China Is Still Multiple Generations Behind In Chip Manufacturing

When it comes to the actual foundries China has within its borders, the picture isn't good for the country. Perhaps the most advanced foundry there is owned by Semiconductor Manufacturing International Corporation (SMIC). A company spokesperson late last year said, "Our 14nm technology will start risk production by 2019, 12nm process development is completed and under customer verification."

Keep in mind how much further along the rest of the world is: TSMC (Taiwan) is already producing high performance AMD CPUs on its 7nm process with low power Apple parts having shipped in 2018, Samsung is readying advanced EUV production lines for NVIDIA's next generation of graphics chips, and Intel is rolling out its 7nm-equivalent this year as well. We even reported yesterday that TSMC is now actively developing its 2nm node!

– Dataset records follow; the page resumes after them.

/-! ### modDepartures -/

@[simp] theorem State.modDepartures_ports (l : Lane) (f : List Departure → List Departure) (s : State) : (s.modDepartures l f).ports = s.ports := rfl
@[simp] theorem State.modDepartures_intake (l : Lane) (f : List Departure → List Departure) (s : State) : (s.modDepartures l f).intake = s.intake := rfl
@[simp] theorem State.modDepartures_asm (l : Lane) (f : List Departure → List Departure) (s : State) : (s.modDepartures l f).asm = s.asm := rfl
@[simp] theorem State.modDepartures_watch (l : Lane) (f : List Departure → List Departure) (s : State) : (s.modDepartures l f).watch = s.watch := rfl
@[simp] theorem State.modDepartures_check (l : Lane) (f : List Departure → List Departure) (s : State) : (s.modDepartures l f).check = s.check := rfl
@[simp] theorem State.modDepartures_store (l : Lane) (f : List Departure → List Departure) (s : State) : (s.modDepartures l f).store = s.store := rfl
@[simp] theorem State.modDepartures_ring (l : Lane) (f : List Departure → List Departure) (s : State) : (s.modDepartures l f).ring = s.ring := rfl
@[simp] theorem State.modDepartures_pacer (l : Lane) (f : List Departure → List Departure) (s : State) : (s.modDepartures l f).pacer = s.pacer := rfl
@[simp] theorem State.modDepartures_mgmt (l : Lane) (f : List Departure → List Departure) (s : State) : (s.modDepartures l f).mgmt = s.mgmt := rfl
@[simp] theorem State.modDepartures_pending (l : Lane) (f : List Departure → List Departure) (s : State) : (s.modDepartures l f).pending = s.pending := rfl
@[simp] theorem State.modDepartures_engine_points (l : Lane) (f : List Departure → List Departure) (s : State) : (s.modDepartures l f).engine.points = s.engine.points := rfl
@[simp] theorem State.modDepartures_engine_barriers (l : Lane) (f : List Departure → List Departure) (s : State) : (s.modDepartures l f).engine.barriers = s.engine.barriers := rfl
@[simp] theorem State.modDepartures_engine_pendings (l : Lane) (f : List Departure → List Departure) (s : State) : (s.modDepartures l f).engine.pendings = s.engine.pendings := rfl
@[simp] theorem State.modDepartures_visit (l : Lane) (f : List Departure → List Departure) (s : State) (i : RecNo) : (s.modDepartures l f).visit i = s.visit i := rfl
@[simp] theorem State.modDepartures_lane (l : Lane) (f : List Departure → List Departure) (s : State) (i : Lane) : (s.modDepartures l f).lane i = s.lane i := rfl
@[simp] theorem State.modDepartures_point (l : Lane) (f : List Departure → List Departure) (s : State) (i : Point) : (s.modDepartures l f).point i = s.point i := rfl
@[simp] theorem State.modDepartures_barrier (l : Lane) (f : List Departure → List Departure) (s : State) (i : Lane) : (s.modDepartures l f).barrier i = s.barrier i := rfl
@[simp] theorem State.modDepartures_block (l : Lane) (f : List Departure → List Departure) (s : State) (i : BlockNo) : (s.modDepartures l f).block i = s.block i := rfl
@[simp] theorem State.modDepartures_rowState (l : Lane) (f : List Departure → List Departure) (s : State) (i : RowNo) : (s.modDepartures l f).rowState i = s.rowState i := rfl

/-! ### setPendings -/

@[simp] theorem State.setPendings_ports (q : List PendingDirection) (s : State) : (s.setPendings q).ports = s.ports := rfl
@[simp] theorem State.setPendings_intake (q : List PendingDirection) (s : State) : (s.setPendings q).intake = s.intake := rfl
@[simp] theorem State.setPendings_asm (q : List PendingDirection) (s : State) : (s.setPendings q).asm = s.asm := rfl
@[simp] theorem State.setPendings_watch (q : List PendingDirection) (s : State) : (s.setPendings q).watch = s.watch := rfl
@[simp] theorem State.setPendings_check (q : List PendingDirection) (s : State) : (s.setPendings q).check = s.check := rfl
@[simp] theorem State.setPendings_store (q : List PendingDirection) (s : State) : (s.setPendings q).store = s.store := rfl
@[simp] theorem State.setPendings_ring (q : List PendingDirection) (s : State) : (s.setPendings q).ring = s.ring := rfl
@[simp] theorem State.setPendings_pacer (q : List PendingDirection) (s : State) : (s.setPendings q).pacer = s.pacer := rfl
@[simp] theorem State.setPendings_mgmt (q : List PendingDirection) (s : State) : (s.setPendings q).mgmt = s.mgmt := rfl
@[simp] theorem State.setPendings_pending (q : List PendingDirection) (s : State) : (s.setPendings q).pending = s.pending := rfl
@[simp] theorem State.setPendings_engine_pendings (q : List PendingDirection) (s : State) : (s.setPendings q).engine.pendings = q := rfl
@[simp] theorem State.setPendings_engine_points (q : List PendingDirection) (s : State) : (s.setPendings q).engine.points = s.engine.points := rfl
@[simp] theorem State.setPendings_engine_barriers (q : List PendingDirection) (s : State) : (s.setPendings q).engine.barriers = s.engine.barriers := rfl
@[simp] theorem State.setPendings_engine_departures (q : List PendingDirection) (s : State) : (s.setPendings q).engine.departures = s.engine.departures := rfl
@[simp] theorem State.setPendings_visit (q : List PendingDirection) (s : State) (i : RecNo) : (s.setPendings q).visit i = s.visit i := rfl
@[simp] theorem State.setPendings_lane (q : List PendingDirection) (s : State) (i : Lane) : (s.setPendings q).lane i = s.lane i := rfl
@[simp] theorem State.setPendings_point (q : List PendingDirection) (s : State) (i : Point) : (s.setPendings q).point i = s.point i := rfl
@[simp] theorem State.setPendings_barrier (q : List PendingDirection) (s : State) (i : Lane) : (s.setPendings q).barrier i = s.barrier i := rfl
@[simp] theorem State.setPendings_departures (q : List PendingDirection) (s : State) (i : Lane) : (s.setPendings q).departures i = s.departures i := rfl
@[simp] theorem State.setPendings_block (q : List PendingDirection) (s : State) (i : BlockNo) : (s.setPendings q).block i = s.block i := rfl
@[simp] theorem State.setPendings_rowState (q : List PendingDirection) (s : State) (i : RowNo) : (s.setPendings q).rowState i = s.rowState i := rfl

/-! ### modBlock -/

@[simp] theorem State.modBlock_ports (b : BlockNo) (f : YardBlock → YardBlock) (s : State) : (s.modBlock b f).ports = s.ports := rfl
@[simp] theorem State.modBlock_intake (b : BlockNo) (f : YardBlock → YardBlock) (s : State) : (s.modBlock b f).intake = s.intake := rfl
@[simp] theorem State.modBlock_asm (b : BlockNo) (f : YardBlock → YardBlock) (s : State) : (s.modBlock b f).asm = s.asm := rfl
@[simp] theorem State.modBlock_watch (b : BlockNo) (f : YardBlock → YardBlock) (s : State) : (s.modBlock b f).watch = s.watch := rfl
@[simp] theorem State.modBlock_check (b : BlockNo) (f : YardBlock → YardBlock) (s : State) : (s.modBlock b f).check = s.check := rfl
@[simp] theorem State.modBlock_store (b : BlockNo) (f : YardBlock → YardBlock) (s : State) : (s.modBlock b f).store = s.store := rfl
@[simp] theorem State.modBlock_ring (b : BlockNo) (f : YardBlock → YardBlock) (s : State) : (s.modBlock b f).ring = s.ring := rfl
@[simp] theorem State.modBlock_engine (b : BlockNo) (f : YardBlock → YardBlock) (s : State) : (s.modBlock b f).engine = s.engine := rfl
@[simp] theorem State.modBlock_mgmt (b : BlockNo) (f : YardBlock → YardBlock) (s : State) : (s.modBlock b f).mgmt = s.mgmt := rfl
@[simp] theorem State.modBlock_pending (b : BlockNo) (f : YardBlock → YardBlock) (s : State) : (s.modBlock b f).pending = s.pending := rfl
@[simp] theorem State.modBlock_pacer_staged (b : BlockNo) (f : YardBlock → YardBlock) (s : State) : (s.modBlock b f).pacer.staged = s.pacer.staged := rfl
@[simp] theorem State.modBlock_pacer_rows (b : BlockNo) (f : YardBlock → YardBlock) (s : State) : (s.modBlock b f).pacer.rows = s.pacer.rows := rfl
@[simp] theorem State.modBlock_pacer_laneWait (b : BlockNo) (f : YardBlock → YardBlock) (s : State) : (s.modBlock b f).pacer.laneWait = s.pacer.laneWait := rfl
@[simp] theorem State.modBlock_visit (b : BlockNo) (f : YardBlock → YardBlock) (s : State) (i : RecNo) : (s.modBlock b f).visit i = s.visit i := rfl
@[simp] theorem State.modBlock_lane (b : BlockNo) (f : YardBlock → YardBlock) (s : State) (i : Lane) : (s.modBlock b f).lane i = s.lane i := rfl
@[simp] theorem State.modBlock_point (b : BlockNo) (f : YardBlock → YardBlock) (s : State) (i : Point) : (s.modBlock b f).point i = s.point i := rfl
@[simp] theorem State.modBlock_barrier (b : BlockNo) (f : YardBlock → YardBlock) (s : State) (i : Lane) : (s.modBlock b f).barrier i = s.barrier i := rfl
@[simp] theorem State.modBlock_departures (b : BlockNo) (f : YardBlock → YardBlock) (s : State) (i : Lane) : (s.modBlock b f).departures i = s.departures i := rfl
@[simp] theorem State.modBlock_rowState (b : BlockNo) (f : YardBlock → YardBlock) (s : State) (i : RowNo) : (s.modBlock b f).rowState i = s.rowState i := rfl

/-! ### setRow -/

@[simp] theorem State.setRow_ports (r : RowNo) (x : RowState) (s : State) : (s.setRow r x).ports = s.ports := rfl
@[simp] theorem State.setRow_intake (r : RowNo) (x : RowState) (s : State) : (s.setRow r x).intake = s.intake := rfl
@[simp] theorem State.setRow_asm (r : RowNo) (x : RowState) (s : State) : (s.setRow r x).asm = s.asm := rfl
@[simp] theorem State.setRow_watch (r : RowNo) (x : RowState) (s : State) : (s.setRow r x).watch = s.watch := rfl
@[simp] theorem State.setRow_check (r : RowNo) (x : RowState) (s : State) : (s.setRow r x).check = s.check := rfl
@[simp] theorem State.setRow_store (r : RowNo) (x : RowState) (s : State) : (s.setRow r x).store = s.store := rfl
@[simp] theorem State.setRow_ring (r : RowNo) (x : RowState) (s : State) : (s.setRow r x).ring = s.ring := rfl
@[simp] theorem State.setRow_engine (r : RowNo) (x : RowState) (s : State) : (s.setRow r x).engine = s.engine := rfl
@[simp] theorem State.setRow_mgmt (r : RowNo) (x : RowState) (s : State) : (s.setRow r x).mgmt = s.mgmt := rfl
@[simp] theorem State.setRow_pending (r : RowNo) (x : RowState) (s : State) : (s.setRow r x).pending = s.pending := rfl
@[simp] theorem State.setRow_pacer_blocks (r : RowNo) (x : RowState) (s : State) : (s.setRow r x).pacer.blocks = s.pacer.blocks := rfl
@[simp] theorem State.setRow_pacer_staged (r : RowNo) (x : RowState) (s : State) : (s.setRow r x).pacer.staged = s.pacer.staged := rfl
@[simp] theorem State.setRow_pacer_laneWait (r : RowNo) (x : RowState) (s : State) : (s.setRow r x).pacer.laneWait = s.pacer.laneWait := rfl
@[simp] theorem State.setRow_visit (r : RowNo) (x : RowState) (s : State) (i : RecNo) : (s.setRow r x).visit i = s.visit i := rfl
@[simp] theorem State.setRow_lane (r : RowNo) (x : RowState) (s : State) (i : Lane) : (s.setRow r x).lane i = s.lane i := rfl
@[simp] theorem State.setRow_point (r : RowNo) (x : RowState) (s : State) (i : Point) : (s.setRow r x).point i = s.point i := rfl
@[simp] theorem State.setRow_barrier (r : RowNo) (x : RowState) (s : State) (i : Lane) : (s.setRow r x).barrier i = s.barrier i := rfl
@[simp] theorem State.setRow_departures (r : RowNo) (x : RowState) (s : State) (i : Lane) : (s.setRow r x).departures i = s.departures i := rfl
@[simp] theorem State.setRow_block (r : RowNo) (x : RowState) (s : State) (i : BlockNo) : (s.setRow r x).block i = s.block i := rfl

/-! ### setStaged -/

@[simp] theorem State.setStaged_ports (q : List StagedEntry) (s : State) : (s.setStaged q).ports = s.ports := rfl
@[simp] theorem State.setStaged_intake (q : List StagedEntry) (s : State) : (s.setStaged q).intake = s.intake := rfl
@[simp] theorem State.setStaged_asm (q : List StagedEntry) (s : State) : (s.setStaged q).asm = s.asm := rfl
@[simp] theorem State.setStaged_watch (q : List StagedEntry) (s : State) : (s.setStaged q).watch = s.watch := rfl
@[simp] theorem State.setStaged_check (q : List StagedEntry) (s : State) : (s.setStaged q).check = s.check := rfl
@[simp] theorem State.setStaged_store (q : List StagedEntry) (s : State) : (s.setStaged q).store = s.store := rfl
@[simp] theorem State.setStaged_ring (q : List StagedEntry) (s : State) : (s.setStaged q).ring = s.ring := rfl
@[simp] theorem State.setStaged_engine (q : List StagedEntry) (s : State) : (s.setStaged q).engine = s.engine := rfl
@[simp] theorem State.setStaged_mgmt (q : List StagedEntry) (s : State) : (s.setStaged q).mgmt = s.mgmt := rfl
@[simp] theorem State.setStaged_pending (q : List StagedEntry) (s : State) : (s.setStaged q).pending = s.pending := rfl
@[simp] theorem State.setStaged_pacer_staged (q : List StagedEntry) (s : State) : (s.setStaged q).pacer.staged = q := rfl
@[simp] theorem State.setStaged_pacer_blocks (q : List StagedEntry) (s : State) : (s.setStaged q).pacer.blocks = s.pacer.blocks := rfl
@[simp] theorem State.setStaged_pacer_rows (q : List StagedEntry) (s : State) : (s.setStaged q).pacer.rows = s.pacer.rows := rfl
@[simp] theorem State.setStaged_pacer_laneWait (q : List StagedEntry) (s : State) : (s.setStaged q).pacer.laneWait = s.pacer.laneWait := rfl
@[simp] theorem State.setStaged_visit (q : List StagedEntry) (s : State) (i : RecNo) : (s.setStaged q).visit i = s.visit i := rfl
@[simp] theorem State.setStaged_lane (q : List StagedEntry) (s : State) (i : Lane) : (s.setStaged q).lane i = s.lane i := rfl
@[simp] theorem State.setStaged_point (q : List StagedEntry) (s : State) (i : Point) : (s.setStaged q).point i = s.point i := rfl
@[simp] theorem State.setStaged_barrier (q : List StagedEntry) (s : State) (i : Lane) : (s.setStaged q).barrier i = s.barrier i := rfl
@[simp] theorem State.setStaged_departures (q : List StagedEntry) (s : State) (i : Lane) : (s.setStaged q).departures i = s.departures i := rfl
@[simp] theorem State.setStaged_block (q : List StagedEntry) (s : State) (i : BlockNo) : (s.setStaged q).block i = s.block i := rfl
@[simp] theorem State.setStaged_rowState (q : List StagedEntry) (s : State) (i : RowNo) : (s.setStaged q).rowState i = s.rowState i := rfl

If China's most advanced foundry is only beginning low-volume 14nm production this year, that would put them about four or five years behind the rest of the world. An eternity in the world of semiconductors.

For now, Huawei is building their world-class and cutting edge SoC, Kirin 980 on TSMC's 7nm process. If they were forced to use SMIC's 14nm process it would force them to regress in both performance and efficiency which would be a death-knell. Currently the Kirin 980 can compete with Qualcomm's Snapdragon 855, but should Huawei be forced to fab its chips within its own countries[sic] borders this wouldn't be the case.

[...] It seems Chinese companies will have to do things the old fashioned way and grit their way through the learning curve with using these chip-production tools. One way around this would be to hire talent away from companies with a mature understanding of the technology, but even this is proving difficult.

For instance a Chinese DRAM company CXMT attempted to hire away a top Samsung engineer who had expertise in his field, but a South Korean court blocked the move. Kim Chi-wook headed the company's DRAM design team and would be a home-run hire for any DRAM company lacking knowledge. The court made no qualms about the fact that the engineer getting hired by CXMT would potentially hurt Samsung's competitive edge. They wrote, "Chinese semiconductor companies are estimated to be three years to 10 years behind in technology gap regarding DRAM designing technique."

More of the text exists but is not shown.